● Problem statement:
Every line containing the word "needsProbe" is to be copied from the data below.

[Stored items]
-.-.-
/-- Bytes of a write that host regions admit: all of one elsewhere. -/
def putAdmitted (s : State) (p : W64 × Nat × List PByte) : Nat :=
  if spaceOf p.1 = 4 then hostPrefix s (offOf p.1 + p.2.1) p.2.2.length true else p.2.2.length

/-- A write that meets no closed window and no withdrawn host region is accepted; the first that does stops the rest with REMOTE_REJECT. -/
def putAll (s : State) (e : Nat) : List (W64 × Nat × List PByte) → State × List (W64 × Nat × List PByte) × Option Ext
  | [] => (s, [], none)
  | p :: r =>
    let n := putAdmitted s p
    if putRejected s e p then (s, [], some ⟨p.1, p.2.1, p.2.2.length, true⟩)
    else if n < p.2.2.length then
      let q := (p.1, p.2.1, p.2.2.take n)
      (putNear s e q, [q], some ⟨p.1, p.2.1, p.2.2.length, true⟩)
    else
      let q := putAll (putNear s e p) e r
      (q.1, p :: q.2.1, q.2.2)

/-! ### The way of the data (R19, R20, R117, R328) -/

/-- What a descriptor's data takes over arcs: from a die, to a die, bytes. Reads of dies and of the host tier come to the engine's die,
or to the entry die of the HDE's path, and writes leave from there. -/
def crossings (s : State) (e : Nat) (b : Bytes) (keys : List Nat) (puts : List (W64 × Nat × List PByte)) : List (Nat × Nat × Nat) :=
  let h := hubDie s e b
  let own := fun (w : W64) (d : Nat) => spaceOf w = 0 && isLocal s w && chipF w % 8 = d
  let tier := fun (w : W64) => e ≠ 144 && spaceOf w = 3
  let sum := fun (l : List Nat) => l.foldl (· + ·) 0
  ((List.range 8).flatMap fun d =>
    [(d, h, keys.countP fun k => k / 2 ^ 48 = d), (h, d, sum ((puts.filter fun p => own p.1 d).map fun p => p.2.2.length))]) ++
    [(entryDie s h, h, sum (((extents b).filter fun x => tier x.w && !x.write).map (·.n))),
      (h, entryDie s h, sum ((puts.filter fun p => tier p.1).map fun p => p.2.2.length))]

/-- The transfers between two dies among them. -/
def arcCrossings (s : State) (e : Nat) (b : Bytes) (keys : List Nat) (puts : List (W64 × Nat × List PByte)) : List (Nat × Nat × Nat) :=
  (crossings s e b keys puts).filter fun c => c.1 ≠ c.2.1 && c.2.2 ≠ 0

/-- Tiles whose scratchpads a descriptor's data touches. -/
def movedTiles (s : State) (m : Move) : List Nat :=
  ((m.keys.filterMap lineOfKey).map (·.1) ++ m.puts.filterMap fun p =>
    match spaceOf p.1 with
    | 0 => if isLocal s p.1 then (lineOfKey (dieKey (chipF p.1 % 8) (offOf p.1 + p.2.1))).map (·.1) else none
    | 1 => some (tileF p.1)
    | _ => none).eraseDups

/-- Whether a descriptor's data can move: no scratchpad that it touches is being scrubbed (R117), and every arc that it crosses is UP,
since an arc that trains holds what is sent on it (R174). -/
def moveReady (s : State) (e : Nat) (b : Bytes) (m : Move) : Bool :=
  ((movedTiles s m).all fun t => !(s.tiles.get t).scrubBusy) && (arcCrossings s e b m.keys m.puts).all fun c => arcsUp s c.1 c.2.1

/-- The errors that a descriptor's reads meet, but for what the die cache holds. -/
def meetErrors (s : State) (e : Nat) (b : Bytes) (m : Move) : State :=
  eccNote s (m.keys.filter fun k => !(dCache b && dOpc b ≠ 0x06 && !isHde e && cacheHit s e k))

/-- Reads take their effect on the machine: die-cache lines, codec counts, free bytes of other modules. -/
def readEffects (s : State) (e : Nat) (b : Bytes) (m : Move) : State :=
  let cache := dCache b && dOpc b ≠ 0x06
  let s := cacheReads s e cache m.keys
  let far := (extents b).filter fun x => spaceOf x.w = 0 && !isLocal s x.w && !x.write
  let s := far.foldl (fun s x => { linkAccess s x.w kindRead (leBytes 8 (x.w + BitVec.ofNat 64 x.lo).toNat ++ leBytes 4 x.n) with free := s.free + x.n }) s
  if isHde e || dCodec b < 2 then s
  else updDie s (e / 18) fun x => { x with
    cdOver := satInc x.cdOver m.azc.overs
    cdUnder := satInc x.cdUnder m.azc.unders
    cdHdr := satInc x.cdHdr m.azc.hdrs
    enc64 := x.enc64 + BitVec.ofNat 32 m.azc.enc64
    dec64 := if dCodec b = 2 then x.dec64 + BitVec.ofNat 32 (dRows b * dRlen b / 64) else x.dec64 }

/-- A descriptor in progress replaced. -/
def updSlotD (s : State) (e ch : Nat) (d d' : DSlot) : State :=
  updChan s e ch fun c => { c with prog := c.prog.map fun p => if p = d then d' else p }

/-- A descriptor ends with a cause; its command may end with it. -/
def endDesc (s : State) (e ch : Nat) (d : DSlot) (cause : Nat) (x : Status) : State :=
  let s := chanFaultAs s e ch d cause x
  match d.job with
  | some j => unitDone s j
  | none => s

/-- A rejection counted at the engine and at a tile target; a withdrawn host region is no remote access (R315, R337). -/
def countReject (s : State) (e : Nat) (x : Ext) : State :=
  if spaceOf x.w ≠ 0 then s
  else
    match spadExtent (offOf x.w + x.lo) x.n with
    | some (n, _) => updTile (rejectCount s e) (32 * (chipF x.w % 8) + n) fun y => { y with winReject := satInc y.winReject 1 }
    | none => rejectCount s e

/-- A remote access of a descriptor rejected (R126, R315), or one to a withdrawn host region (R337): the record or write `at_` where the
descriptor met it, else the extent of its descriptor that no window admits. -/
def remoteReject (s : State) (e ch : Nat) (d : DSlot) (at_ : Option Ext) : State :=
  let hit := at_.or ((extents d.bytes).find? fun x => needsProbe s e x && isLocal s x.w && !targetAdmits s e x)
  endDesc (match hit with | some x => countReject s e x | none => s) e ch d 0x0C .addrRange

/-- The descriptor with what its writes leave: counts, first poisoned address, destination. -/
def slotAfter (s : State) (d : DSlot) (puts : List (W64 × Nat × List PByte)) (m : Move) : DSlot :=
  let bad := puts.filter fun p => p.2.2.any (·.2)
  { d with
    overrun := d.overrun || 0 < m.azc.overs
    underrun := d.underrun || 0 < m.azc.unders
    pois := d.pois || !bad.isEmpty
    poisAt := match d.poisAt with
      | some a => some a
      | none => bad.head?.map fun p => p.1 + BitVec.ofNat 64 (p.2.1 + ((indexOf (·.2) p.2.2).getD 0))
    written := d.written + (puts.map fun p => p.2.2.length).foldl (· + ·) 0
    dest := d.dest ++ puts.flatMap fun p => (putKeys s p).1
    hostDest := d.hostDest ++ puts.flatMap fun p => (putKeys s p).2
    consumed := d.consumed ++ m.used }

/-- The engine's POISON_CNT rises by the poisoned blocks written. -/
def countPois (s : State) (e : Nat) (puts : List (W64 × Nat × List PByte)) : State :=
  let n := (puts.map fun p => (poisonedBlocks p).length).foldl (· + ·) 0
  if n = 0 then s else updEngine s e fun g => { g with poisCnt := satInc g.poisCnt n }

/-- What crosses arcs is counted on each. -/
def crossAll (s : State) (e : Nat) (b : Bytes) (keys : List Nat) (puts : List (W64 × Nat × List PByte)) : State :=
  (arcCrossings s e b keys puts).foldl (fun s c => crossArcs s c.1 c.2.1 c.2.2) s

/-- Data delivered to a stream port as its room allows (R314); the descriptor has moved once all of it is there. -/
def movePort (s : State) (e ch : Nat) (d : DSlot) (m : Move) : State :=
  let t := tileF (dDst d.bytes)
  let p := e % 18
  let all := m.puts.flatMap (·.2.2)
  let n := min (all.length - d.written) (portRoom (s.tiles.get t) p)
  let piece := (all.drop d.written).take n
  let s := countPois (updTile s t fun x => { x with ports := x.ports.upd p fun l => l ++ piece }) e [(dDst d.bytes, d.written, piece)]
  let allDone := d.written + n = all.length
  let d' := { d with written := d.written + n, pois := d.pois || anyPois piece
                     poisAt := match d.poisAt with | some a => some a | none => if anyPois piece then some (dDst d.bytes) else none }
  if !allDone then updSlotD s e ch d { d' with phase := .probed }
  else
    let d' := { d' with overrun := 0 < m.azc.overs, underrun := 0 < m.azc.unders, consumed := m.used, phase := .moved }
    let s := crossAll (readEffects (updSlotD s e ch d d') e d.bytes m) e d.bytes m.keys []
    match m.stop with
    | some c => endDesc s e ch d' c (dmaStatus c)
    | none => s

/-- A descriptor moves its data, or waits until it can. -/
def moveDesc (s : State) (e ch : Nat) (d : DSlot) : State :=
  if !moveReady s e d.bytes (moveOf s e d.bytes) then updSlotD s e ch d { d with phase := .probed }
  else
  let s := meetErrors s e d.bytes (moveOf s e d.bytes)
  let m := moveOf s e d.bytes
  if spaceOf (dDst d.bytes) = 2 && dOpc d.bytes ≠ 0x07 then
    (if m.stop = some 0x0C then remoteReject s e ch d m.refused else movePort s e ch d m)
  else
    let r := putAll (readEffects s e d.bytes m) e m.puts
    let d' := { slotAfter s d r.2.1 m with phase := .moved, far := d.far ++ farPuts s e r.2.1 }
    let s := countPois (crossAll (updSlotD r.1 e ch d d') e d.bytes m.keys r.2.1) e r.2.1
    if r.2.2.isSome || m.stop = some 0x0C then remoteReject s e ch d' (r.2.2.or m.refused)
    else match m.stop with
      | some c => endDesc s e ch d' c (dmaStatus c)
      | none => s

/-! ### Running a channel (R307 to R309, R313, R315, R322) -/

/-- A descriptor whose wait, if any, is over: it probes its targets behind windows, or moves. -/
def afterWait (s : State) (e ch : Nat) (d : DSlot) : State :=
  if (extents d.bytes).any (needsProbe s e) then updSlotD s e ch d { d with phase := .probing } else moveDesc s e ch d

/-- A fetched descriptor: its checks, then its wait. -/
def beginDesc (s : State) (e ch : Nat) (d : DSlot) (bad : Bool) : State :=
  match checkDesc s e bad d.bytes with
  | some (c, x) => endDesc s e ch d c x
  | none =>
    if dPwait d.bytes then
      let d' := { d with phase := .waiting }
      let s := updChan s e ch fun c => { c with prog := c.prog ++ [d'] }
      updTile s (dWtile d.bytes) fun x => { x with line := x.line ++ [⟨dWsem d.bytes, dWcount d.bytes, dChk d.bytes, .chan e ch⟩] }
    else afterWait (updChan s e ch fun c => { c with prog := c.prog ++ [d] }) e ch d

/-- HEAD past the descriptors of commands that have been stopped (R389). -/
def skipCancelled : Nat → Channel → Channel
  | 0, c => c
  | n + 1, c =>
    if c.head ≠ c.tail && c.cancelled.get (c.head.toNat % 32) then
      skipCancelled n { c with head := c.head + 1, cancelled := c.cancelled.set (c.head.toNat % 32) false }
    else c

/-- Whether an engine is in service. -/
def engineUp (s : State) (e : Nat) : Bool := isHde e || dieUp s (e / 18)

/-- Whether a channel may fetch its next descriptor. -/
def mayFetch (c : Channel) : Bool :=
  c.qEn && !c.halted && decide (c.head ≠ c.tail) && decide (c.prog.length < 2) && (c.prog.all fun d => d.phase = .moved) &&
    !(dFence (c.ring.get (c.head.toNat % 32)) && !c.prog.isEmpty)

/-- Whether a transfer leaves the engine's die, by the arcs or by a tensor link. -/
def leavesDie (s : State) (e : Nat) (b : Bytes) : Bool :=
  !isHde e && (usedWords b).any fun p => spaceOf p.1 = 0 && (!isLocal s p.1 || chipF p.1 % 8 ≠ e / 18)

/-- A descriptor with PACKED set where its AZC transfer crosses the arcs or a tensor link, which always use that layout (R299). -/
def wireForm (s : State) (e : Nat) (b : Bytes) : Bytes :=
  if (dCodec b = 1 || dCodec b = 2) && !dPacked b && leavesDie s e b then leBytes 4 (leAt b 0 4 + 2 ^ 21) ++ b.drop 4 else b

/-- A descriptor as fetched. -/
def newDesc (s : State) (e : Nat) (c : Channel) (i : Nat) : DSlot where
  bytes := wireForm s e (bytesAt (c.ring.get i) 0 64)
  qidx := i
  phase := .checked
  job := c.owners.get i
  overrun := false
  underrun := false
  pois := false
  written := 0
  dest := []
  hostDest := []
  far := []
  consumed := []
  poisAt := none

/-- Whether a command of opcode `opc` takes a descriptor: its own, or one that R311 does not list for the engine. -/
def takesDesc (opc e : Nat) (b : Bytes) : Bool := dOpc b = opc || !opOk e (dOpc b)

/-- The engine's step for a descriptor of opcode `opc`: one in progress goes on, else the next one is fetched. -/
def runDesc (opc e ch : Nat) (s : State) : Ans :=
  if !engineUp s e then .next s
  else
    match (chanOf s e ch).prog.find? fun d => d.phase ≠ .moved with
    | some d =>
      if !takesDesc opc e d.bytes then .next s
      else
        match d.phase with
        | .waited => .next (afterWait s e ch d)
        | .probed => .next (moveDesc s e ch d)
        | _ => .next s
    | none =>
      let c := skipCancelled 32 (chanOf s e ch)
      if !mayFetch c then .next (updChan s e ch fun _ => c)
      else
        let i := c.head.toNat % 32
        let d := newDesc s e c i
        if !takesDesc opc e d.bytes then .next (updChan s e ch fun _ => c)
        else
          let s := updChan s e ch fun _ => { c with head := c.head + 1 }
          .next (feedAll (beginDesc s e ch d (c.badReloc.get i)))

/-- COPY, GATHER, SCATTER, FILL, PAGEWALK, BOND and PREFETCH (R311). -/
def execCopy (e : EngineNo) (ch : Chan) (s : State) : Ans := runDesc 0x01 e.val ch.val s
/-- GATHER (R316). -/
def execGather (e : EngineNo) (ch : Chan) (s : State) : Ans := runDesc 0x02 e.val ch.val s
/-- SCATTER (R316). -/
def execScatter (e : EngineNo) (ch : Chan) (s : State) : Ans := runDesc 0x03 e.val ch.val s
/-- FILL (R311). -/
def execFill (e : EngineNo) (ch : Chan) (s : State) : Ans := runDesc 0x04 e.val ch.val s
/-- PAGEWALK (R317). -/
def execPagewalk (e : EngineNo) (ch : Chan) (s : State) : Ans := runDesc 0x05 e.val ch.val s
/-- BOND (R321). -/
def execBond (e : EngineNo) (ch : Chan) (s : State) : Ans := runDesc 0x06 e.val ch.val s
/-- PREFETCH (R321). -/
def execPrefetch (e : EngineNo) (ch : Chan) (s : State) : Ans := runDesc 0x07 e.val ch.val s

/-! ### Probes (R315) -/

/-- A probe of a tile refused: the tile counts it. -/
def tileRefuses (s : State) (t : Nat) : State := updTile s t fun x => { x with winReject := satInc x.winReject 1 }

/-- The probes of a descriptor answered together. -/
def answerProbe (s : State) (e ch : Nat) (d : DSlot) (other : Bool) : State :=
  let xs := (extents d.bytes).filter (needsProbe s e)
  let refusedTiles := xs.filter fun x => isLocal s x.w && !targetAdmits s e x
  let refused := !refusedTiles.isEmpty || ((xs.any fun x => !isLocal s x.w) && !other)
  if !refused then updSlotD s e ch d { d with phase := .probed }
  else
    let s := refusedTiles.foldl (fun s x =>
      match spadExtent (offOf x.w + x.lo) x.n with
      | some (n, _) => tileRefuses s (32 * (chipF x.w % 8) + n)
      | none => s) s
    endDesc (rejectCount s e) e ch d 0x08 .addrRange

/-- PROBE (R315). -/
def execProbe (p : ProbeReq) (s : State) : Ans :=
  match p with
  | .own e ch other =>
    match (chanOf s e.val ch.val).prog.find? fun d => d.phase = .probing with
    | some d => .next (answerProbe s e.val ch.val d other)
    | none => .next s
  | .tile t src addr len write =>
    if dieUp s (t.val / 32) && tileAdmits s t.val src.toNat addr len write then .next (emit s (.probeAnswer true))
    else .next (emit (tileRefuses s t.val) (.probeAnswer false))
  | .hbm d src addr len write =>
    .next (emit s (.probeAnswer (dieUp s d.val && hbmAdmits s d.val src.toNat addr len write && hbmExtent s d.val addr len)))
-.-.-
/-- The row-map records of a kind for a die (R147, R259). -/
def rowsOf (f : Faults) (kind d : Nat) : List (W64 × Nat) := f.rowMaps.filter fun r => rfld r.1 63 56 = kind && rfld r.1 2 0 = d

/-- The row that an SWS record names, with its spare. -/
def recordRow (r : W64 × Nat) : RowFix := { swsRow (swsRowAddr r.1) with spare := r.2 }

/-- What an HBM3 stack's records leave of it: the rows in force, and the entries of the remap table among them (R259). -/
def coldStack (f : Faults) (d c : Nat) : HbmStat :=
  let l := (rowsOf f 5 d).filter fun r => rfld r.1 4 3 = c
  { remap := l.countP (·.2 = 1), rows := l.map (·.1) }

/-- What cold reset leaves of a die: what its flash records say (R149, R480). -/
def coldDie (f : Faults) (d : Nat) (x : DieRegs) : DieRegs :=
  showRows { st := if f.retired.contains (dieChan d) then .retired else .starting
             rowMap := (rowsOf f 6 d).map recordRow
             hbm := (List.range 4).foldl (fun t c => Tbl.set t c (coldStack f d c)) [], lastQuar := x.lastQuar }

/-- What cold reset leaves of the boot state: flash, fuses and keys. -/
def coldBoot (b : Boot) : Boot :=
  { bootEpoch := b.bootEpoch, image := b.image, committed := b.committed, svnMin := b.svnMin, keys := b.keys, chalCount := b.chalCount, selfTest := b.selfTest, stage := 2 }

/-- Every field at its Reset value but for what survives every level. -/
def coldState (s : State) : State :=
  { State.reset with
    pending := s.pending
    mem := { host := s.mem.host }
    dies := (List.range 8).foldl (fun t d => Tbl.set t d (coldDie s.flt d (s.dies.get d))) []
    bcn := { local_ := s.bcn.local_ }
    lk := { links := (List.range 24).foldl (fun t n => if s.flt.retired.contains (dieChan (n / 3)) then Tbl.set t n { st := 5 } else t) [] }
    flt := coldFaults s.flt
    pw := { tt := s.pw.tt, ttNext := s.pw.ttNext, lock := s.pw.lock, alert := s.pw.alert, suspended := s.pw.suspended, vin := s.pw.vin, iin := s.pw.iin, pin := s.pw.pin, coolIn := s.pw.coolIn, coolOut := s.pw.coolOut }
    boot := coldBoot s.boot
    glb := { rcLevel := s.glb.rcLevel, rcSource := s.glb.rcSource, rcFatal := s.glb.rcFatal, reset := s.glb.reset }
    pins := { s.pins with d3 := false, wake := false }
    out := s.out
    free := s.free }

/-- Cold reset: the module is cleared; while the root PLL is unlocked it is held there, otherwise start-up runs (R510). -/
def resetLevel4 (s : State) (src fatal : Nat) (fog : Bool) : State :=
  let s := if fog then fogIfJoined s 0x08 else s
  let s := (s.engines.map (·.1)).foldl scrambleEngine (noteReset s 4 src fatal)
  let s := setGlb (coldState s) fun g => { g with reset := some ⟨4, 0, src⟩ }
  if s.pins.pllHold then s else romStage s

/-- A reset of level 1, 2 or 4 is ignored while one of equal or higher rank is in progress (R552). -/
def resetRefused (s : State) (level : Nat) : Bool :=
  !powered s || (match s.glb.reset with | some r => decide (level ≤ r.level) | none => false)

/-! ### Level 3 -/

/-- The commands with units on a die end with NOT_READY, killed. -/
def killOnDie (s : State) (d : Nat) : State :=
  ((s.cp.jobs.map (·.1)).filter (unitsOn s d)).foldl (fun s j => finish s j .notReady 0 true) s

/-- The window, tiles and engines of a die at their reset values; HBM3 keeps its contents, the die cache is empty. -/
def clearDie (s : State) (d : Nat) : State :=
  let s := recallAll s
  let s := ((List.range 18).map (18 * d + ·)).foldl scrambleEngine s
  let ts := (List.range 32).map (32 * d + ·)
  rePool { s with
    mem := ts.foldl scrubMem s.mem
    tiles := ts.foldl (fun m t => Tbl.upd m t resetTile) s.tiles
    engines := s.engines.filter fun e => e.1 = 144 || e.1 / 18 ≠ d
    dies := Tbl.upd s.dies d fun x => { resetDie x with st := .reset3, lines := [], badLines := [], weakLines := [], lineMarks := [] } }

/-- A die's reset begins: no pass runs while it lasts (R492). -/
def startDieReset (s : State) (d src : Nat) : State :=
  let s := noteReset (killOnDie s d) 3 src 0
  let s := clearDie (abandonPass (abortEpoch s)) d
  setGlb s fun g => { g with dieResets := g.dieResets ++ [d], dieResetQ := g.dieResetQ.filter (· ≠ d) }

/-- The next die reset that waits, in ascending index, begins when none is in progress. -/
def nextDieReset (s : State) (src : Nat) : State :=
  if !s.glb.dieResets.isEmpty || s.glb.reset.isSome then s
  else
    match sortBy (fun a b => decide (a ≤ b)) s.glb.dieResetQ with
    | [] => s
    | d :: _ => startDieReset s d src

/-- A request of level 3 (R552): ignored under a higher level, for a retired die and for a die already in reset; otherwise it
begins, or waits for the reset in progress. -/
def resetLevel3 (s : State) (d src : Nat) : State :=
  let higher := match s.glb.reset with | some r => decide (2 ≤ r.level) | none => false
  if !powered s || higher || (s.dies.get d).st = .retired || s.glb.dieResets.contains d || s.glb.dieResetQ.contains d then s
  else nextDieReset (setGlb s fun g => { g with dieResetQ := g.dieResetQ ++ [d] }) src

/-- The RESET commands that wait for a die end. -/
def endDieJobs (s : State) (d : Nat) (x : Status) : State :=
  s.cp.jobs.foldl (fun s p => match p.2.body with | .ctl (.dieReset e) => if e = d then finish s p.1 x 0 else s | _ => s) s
-.-.-
● Output below:
  let hit := at_.or ((extents d.bytes).find? fun x => needsProbe s e x && isLocal s x.w && !targetAdmits s e x)
  if (extents d.bytes).any (needsProbe s e) then updSlotD s e ch d { d with phase := .probing } else moveDesc s e ch d
  let xs := (extents d.bytes).filter (needsProbe s e)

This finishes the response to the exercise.